В Этай аль-Баруде все совершилось очень быстро. Из операционной, пахнувшей хлороформом, вышел врач. Хаджи Хабатулла велел Абд ас-Саттару дождаться, когда Сабрин придет в себя, и возвращаться одним на хутор. Сам сел в такси и, прежде чем захлопнуть дверцу, подозвал караульщика:
— Поди сюда.
Абд ас-Саттар до самой смерти своей не забудет этой минуты. Он подошел к такси, и хаджи протянул ему пачку денег.
— Вот возьми.
Деньги пахли, как новое праздничное платье. Он не сразу сообразил, что держит в руках деньги. И не почувствовал никакой радости. Мелькнула мысль, что он продал Сабрин, продал душу — и вот цена. Лучше бы Сабрин умерла. Лучше бы ему самому провалиться сквозь землю.
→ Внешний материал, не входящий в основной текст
-- ==== Sys2Proof/Machine/CaddySections.lean ====
section
/-! DEFINITION. What each section of a caddy puts into its block, and the field rules whose breach
rejects it (R85, R93, R218 to R225, R231 to R234, R252, R253, R270 to R274, R290, R292, R299, R414, R415,
R422).  A breach counts as a violation of the loader, as a refused register write does. -/

namespace Sys2Proof.Machine

open Reg

/-! ### Records -/

/-- Records of `n` bytes, as many as `l` holds whole. -/
def chunks (n : Nat) (l : List Byte) : List (List Byte) := (List.range (l.length / n)).map (fun i => slice (n * i) n l)

/-- A little-endian field of a record, and a word. -/
def fieldNat (r : List Byte) (i n : Nat) : Nat := ofLe (slice i n r)
def fieldWord (r : List Byte) (i : Nat) : Word := BitVec.ofNat 32 (fieldNat r i 4)

/-- A violation of the loader unless the rule holds. -/
def State.must (s : State) (ok : Bool) : State := if ok then s else s.violate 2

/-- Offset and count of descriptor `n` of a section. -/
def descOf (b : List Byte) (n : Nat) : Nat × Nat := (fieldNat b (8 * n) 4, fieldNat b (8 * n + 4) 4)

/-- The sub-tables fit: counts within their limits, inside the section, behind the descriptors, and no
two overlap (R270, R414). (DEDUCED, log entry 30.) -/
def tablesOk (b : List Byte) (head : Nat) (dims : List (Nat × Nat)) : Bool :=
  let l := (dims.zipIdx).map (fun p => let d := descOf b p.2; (d.1, d.2 * p.1.1, d.2 ≤ p.1.2 && d.1 + d.2 * p.1.1 ≤ b.length &&
    (d.2 = 0 || head ≤ d.1)))
  l.all (fun x => x.2.2) &&
    ((l.zipIdx).all (fun x => (l.zipIdx).all (fun y => x.2 = y.2 || x.1.2.1 = 0 || y.1.2.1 = 0 ||
      decide (x.1.1 + x.1.2.1 ≤ y.1.1) || decide (y.1.1 + y.1.2.1 ≤ x.1.1))))

/-- The records of sub-table `n`, `size` bytes each. -/
def subRecords (b : List Byte) (n size : Nat) : List (List Byte) :=
  let d := descOf b n
  chunks size (slice d.1 (d.2 * size) b)

/-- The valve channel whose register an address is, while a work item of the channel runs. -/
def State.busyChan (s : State) (a : Nat) : Option (Nat × Nat) :=
  match instOf 0x200000 0x400 12 a with
  | some p =>
    let v := 8 * p.1 + p.2 / 0x40
    if p.2 < 0x200 && s.chanBusy v then some (v, p.2 % 0x40) else none
  | none => none

/-- The fan channel whose register an address is, while a stall or short run of the channel goes on. -/
def State.busyFan (s : State) (a : Nat) : Option (Nat × Nat) :=
  (instOf 0x280000 0x40 16 a).bind (fun p => if (s.fan p.1).run = 0 then none else some p)

/-- A write of the loader: a word for a valve channel whose work item runs is checked now and written between
two of its items (R98), one for a fan in a stall or short run when the run ends (R387). -/
def State.loaderWrite (s : State) (a : Nat) (w : Word) : State :=
  match s.busyChan a, s.busyFan a with
  | some p, _ =>
    if s.writeOk 2 a w then s.setChan p.1 { s.chan p.1 with table := (s.chan p.1).table ++ [(p.2, w)] } else s.violate 2
  | none, some p =>
    if s.writeOk 2 a w then s.setFan p.1 { s.fan p.1 with table := (s.fan p.1).table ++ [(p.2, w)] } else s.violate 2
  | none, none => s.writeCore 2 a w

/-- The control-plane tables load (R98, R384). -/
def State.putControl (s : State) (l : List (Nat × Word)) : State :=
  (s.each l (fun t p => t.loaderWrite p.1 p.2)).each (List.range 16) State.fanTablesLoad

/-- The loader writes a register image; an address outside the section's windows is a breach. -/
def State.putImage (s : State) (allowed : Nat → Bool) (l : List (Nat × Word)) : State :=
  s.each l (fun t p => if allowed p.1 then t.loaderWrite p.1 p.2 else t.violate 2)

/-- Records of an 8-byte register image. -/
def imageOf (l : List (List Byte)) : List (Nat × Word) := l.map (fun r => (fieldNat r 0 4, fieldWord r 4))

/-! ### Crop tables (R232, R252) -/

/-- Air's share of the conduction bound: 0.75 (RHO_B + RHO_M M) c_g as the model computes it. -/
def cropDiffusivity (q : CropF) (m : F32) : F32 :=
  mdiv (q 104) (mmul (mmul (fofRat 3 4) (madd (q 68) (mmul (q 72) m))) (grainHeat q m))

/-- An entry keeps R232 and, when it is valid, R252. -/
def cropOk (r : List Byte) : Bool :=
  let q : CropF := fun off => fieldWord r off
  decide (fieldNat r 16 1 ≤ 1) && decide (fieldNat r 17 1 ≤ 3) && decide (fieldNat r 18 1 ≤ 1) &&
    decide (fieldNat r 19 1 ≤ 2) && zeros (slice 160 96 r) && (decide (fieldNat r 16 1 = 0) ||
    ((List.range 35).all (fun i => fIsFinite (q (20 + 4 * i))) &&
     (List.range 132).all (fun i => fle (cropDiffusivity q (fofRat i 2)) (fofRat 1 1000000)) &&
     fle (fofRat 1 20) (q 40) && fle (q 40) (fofNat 2) && fle (fofRat 1 5) (q 76) && fle (q 76) (fofRat 4 5)))

/-- Every grain cell's crop is defined, and every body's DEFAULT_CROP where there is a crop table at all (R230,
R232). (DEDUCED, log entry 92.) -/
def State.cropsOk (s : State) : Bool :=
  (List.range 16).all (fun k => !s.on (MILL_BODY_CFG_PRESENT k) ||
    ((s.body k).cells.all (fun p => !p.2.grain || s.cropValid (p.2.cf % 32)) &&
      (decide (s.mill.crops = []) || s.cropValid (s.get (MILL_BODY_CFG_DEFAULT_CROP k)))))

/-- The crop tables. -/
def State.putCrops (s : State) (b : List Byte) : State :=
  if b.length ≠ 8192 ∨ !((chunks 256 b).all cropOk) then s.violate 2
  else
    let w := ((chunks 4 b).zipIdx).foldl (fun (t : List (Nat × Word)) p => tset (fun _ => 0) t p.2 (fieldWord p.1 0)) []
    let t : State := { s with mill := { s.mill with crops := w } }
    t.setReg MILL_CROP_VALID (BitVec.ofNat 32
      (((List.range 32).map (fun n => if t.cropValid n then 2 ^ n else 0)).sum))

def State.dropCrops (s : State) : State :=
  State.setReg { s with mill := { s.mill with crops := [] } } MILL_CROP_VALID 0

/-! ### Body geometry (R216 to R225, R231, R233) -/

/-- Cells of the field region. -/
def fieldCells : Nat := 31457280

/-- A geometry section's numbers. -/
structure Geometry where
  type : Nat
  crop : Nat
  step : Nat
  n1 : Nat
  n2 : Nat
  nz : Nat
  e1 : Nat
  e2 : Nat
  ez : Nat
  azimuth : F32
  wallU : F32
  zCool : Nat
  zTemper : Nat
  reserve : Nat
  rings : List Nat
  /-- property runs: count and word -/
  runs : List (Nat × Nat)
deriving DecidableEq, Repr

def geometryOf (b : List Byte) : Geometry :=
  let nz := fieldNat b 8 2
  let ty := fieldNat b 0 1
  let r := if ty = 0 then 0 else 2 * nz
  { type := ty, crop := fieldNat b 1 1, step := fieldNat b 2 2
    n1 := fieldNat b 4 2, n2 := fieldNat b 6 2, nz := nz
    e1 := fieldNat b 10 2, e2 := fieldNat b 12 2, ez := fieldNat b 14 2
    azimuth := fieldWord b 16, wallU := fieldWord b 20, zCool := fieldNat b 24 2, zTemper := fieldNat b 26 2
    reserve := fieldNat b 28 4
    rings := (chunks 2 (slice 64 r b)).map (fun x => ofLe x)
    runs := (chunks 8 (b.drop (64 + r))).map (fun x => (fieldNat x 0 4, fieldNat x 4 4)) }

def Geometry.count (g : Geometry) : Nat := g.n1 * g.n2 * g.nz
def Geometry.alloc (g : Geometry) : Nat := (g.count + g.reserve + 255) / 256 * 256

/-- The outer arc 2π N2 E2 / N1 lies within 20 to 500 mm, with π to 14 decimals, which decides it for
every grid of R218. -/
def Geometry.arcOk (g : Geometry) : Bool :=
  decide (20 * g.n1 * 10 ^ 14 ≤ 2 * 314159265358979 * g.n2 * g.e2) &&
    decide (2 * 314159265358980 * g.n2 * g.e2 ≤ 500 * g.n1 * 10 ^ 14)

/-- The section keeps R218, R220, R221 and R233. -/
def Geometry.ok (g : Geometry) (b : List Byte) : Bool :=
  let edge (e : Nat) : Bool := decide (20 ≤ e) && decide (e ≤ 500)
  let dim (n hi : Nat) : Bool := decide (1 ≤ n) && decide (n ≤ hi)
  decide (64 ≤ b.length) && decide (g.type ≤ 3) && decide (g.crop < 32) && dim g.step 60 && dim g.n1 1024 && dim g.n2 1024 &&
    dim g.nz 2048 && edge g.e2 && edge g.ez && fIsFinite g.azimuth && fle 0 g.azimuth && flt g.azimuth (fofNat 360) &&
    fIsFinite g.wallU && zeros (slice 32 32 b) &&
    (if g.type = 0 then
      edge g.e1 && dim g.zCool g.zTemper && decide (g.zTemper + 1 ≤ g.nz)
    else
      decide (g.e1 = 0) && decide (8 ≤ g.n1) && decide (g.n1 % 8 = 0) && g.arcOk && decide (g.zCool = 0) &&
        decide (g.zTemper = 0) && decide (g.rings.length = g.nz) && g.rings.all (fun r => dim r g.n2)) &&
    decide ((b.length - 64 - (if g.type = 0 then 0 else 2 * g.nz)) % 8 = 0) &&
    decide ((g.runs.map (fun p => p.1)).sum = g.count) && g.runs.all (fun p => decide (p.2 < 65536))

/-- The bodies that exist. -/
def State.bodies (s : State) : List Nat := (List.range 16).filter (fun k => s.on (MILL_BODY_CFG_PRESENT k))

/-- Where body `k` goes: in ascending order at a load; in a swap in its own place, or in the lowest free
run for an added body (R222, R224, R225). -/
def State.placeBody (s : State) (boot : Bool) (k alloc : Nat) : Option Nat :=
  let others := (s.bodies.filter (fun j => j ≠ k)).map (fun j => ((s.body j).base, (s.body j).alloc))
  let free (c : Nat) : Bool := decide (c + alloc ≤ fieldCells) &&
    others.all (fun o => decide (c + alloc ≤ o.1) || decide (o.1 + o.2 ≤ c))
  if boot then
    let c := ((s.bodies.filter (fun j => j < k)).map (fun j => (s.body j).alloc)).sum
    if c + alloc ≤ fieldCells then some c else none
  else if k ∈ s.bodies then (if free (s.body k).base then some (s.body k).base else none)
  else ((0 :: others.map (fun o => o.1 + o.2)).filter free).min?

/-- The property word of a cell, from the runs (R231, R233). -/
def propAt : List (Nat × Nat) → Nat → Nat
  | [], _ => 0x8080
  | p :: t, i => if i < p.1 then p.2 else propAt t (i - p.1)

/-- Void cells, and the boundary flags and property words of all others (R229 to R231). -/
def State.emptyCells (s : State) (k : Nat) (runs : List (Nat × Nat)) : List (Nat × Cell) :=
  let g := s.grid k
  let f : Field := flagBoundary g ((List.range g.count).map (fun i =>
    (i, (if g.isVoid i then Cell.voidCell else ({} : Cell)).live)))
  (List.range g.count).foldl (fun (t : List (Nat × Cell)) i =>
    tset (fun _ => ({} : Cell)) t i (if g.isVoid i then Cell.voidCell else { cf := (f.at i).flags * 32, prop := propAt runs i })) []

/-- The registers of a body's geometry. -/
def State.geometryRegs (s : State) (k base : Nat) (g : Geometry) : State :=
  let a := s.setReg (MILL_BODY_CFG k) (BitVec.ofNat 32 (2 ^ 31 + g.type * 2 ^ 29 + g.crop * 2 ^ 24 + g.step))
  let b := a.setReg (MILL_GRID_DIM k) (BitVec.ofNat 32 ((g.nz - 1) * 2 ^ 20 + (g.n2 - 1) * 2 ^ 10 + (g.n1 - 1)))
  let c := b.setReg (MILL_GRID_EDGE k) (BitVec.ofNat 32 (g.e1 * 2 ^ 20 + g.e2 * 2 ^ 10 + g.ez))
  ((c.put (MILL_BODY_BASE_BASE_256 k) (base / 256)).put (MILL_BODY_CELLS_CELLS k) g.count).put
    (MILL_BODY_ALLOC_ALLOC_256 k) (g.alloc / 256)

/-- Quads that work for a body are free, and its forecast run ends. -/
def State.workDrop (s : State) (k : Nat) : State :=
  { s with mill := { s.mill with
      quads := s.mill.quads.filter (fun (p : Nat × Work) => match p.2 with
        | .tile j _ => decide (j ≠ k)
        | .solve j => decide (j ≠ k)
        | .forecast j => decide (j ≠ k)
        | .snapshot => true)
      forecasts := s.mill.forecasts.filter (fun p => decide (p.1 ≠ k))
      snapWait := s.mill.snapWait.filter (fun j => decide (j ≠ k)) } }

/-- A body takes its geometry; its cells are empty until a snapshot or a cold start fills them. -/
def State.putGeometry (s : State) (boot : Bool) (k : Nat) (b digest : List Byte) : State :=
  let g := geometryOf b
  match g.ok b, s.placeBody boot k g.alloc with
  | true, some base =>
    let t := s.geometryRegs k base g
    let x := t.body k
    let y : Body := {
      rings := g.rings, azimuth := g.azimuth, wallU := g.wallU, zCool := g.zCool, zTemper := g.zTemper
      reserve := g.reserve, digest := digest, base := base, alloc := g.alloc
      staged := x.staged, stoppedAt := x.stoppedAt, tm := x.tm, heldOn := x.heldOn, ends := x.ends }
    let u := t.setBody k y
    (u.setBody k { u.body k with cells := u.emptyCells k g.runs }).workDrop k
  | _, _ => s.violate 2

/-- A swap removes a body; its entries read invalid (R225, R291). -/
def State.dropGeometry (s : State) (k : Nat) : State :=
  let t := (s.setReg (MILL_BODY_CFG k) 0).setBst k bAbsent
  let v := (t.put (MILL_BODY_CELLS_CELLS k) 0).put (MILL_BODY_ALLOC_ALLOC_256 k) 0
  let u := (v.workDrop k).each (s.smap.pubs.filter (fun r => r.body = k && decide (r.kind ≠ 0))) (fun x r =>
    x.publish r.entry fNaN fNaN (tickOf x.tim.dp) { valid := false, kind := r.kind, body := k })
  { u.setBody k {} with caddy := { u.caddy with swapPaused := u.caddy.swapPaused.filter (fun j => j ≠ k) } }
Он до мельчайших подробностей запомнил это мгновение: продавец газет выкрикивал где-то рядом: «Аль-Ахрам», «Аль-Ахбар», «Аль- Гумхурия»![40] Торговец фруктами зазывал покупателей. Полицейский провел по направлению к железнодорожной станции группу молодых парней. Такси тронулось. А Абд ас- Саттар стоял, сжимая в кулаке деньги — цену собственной души.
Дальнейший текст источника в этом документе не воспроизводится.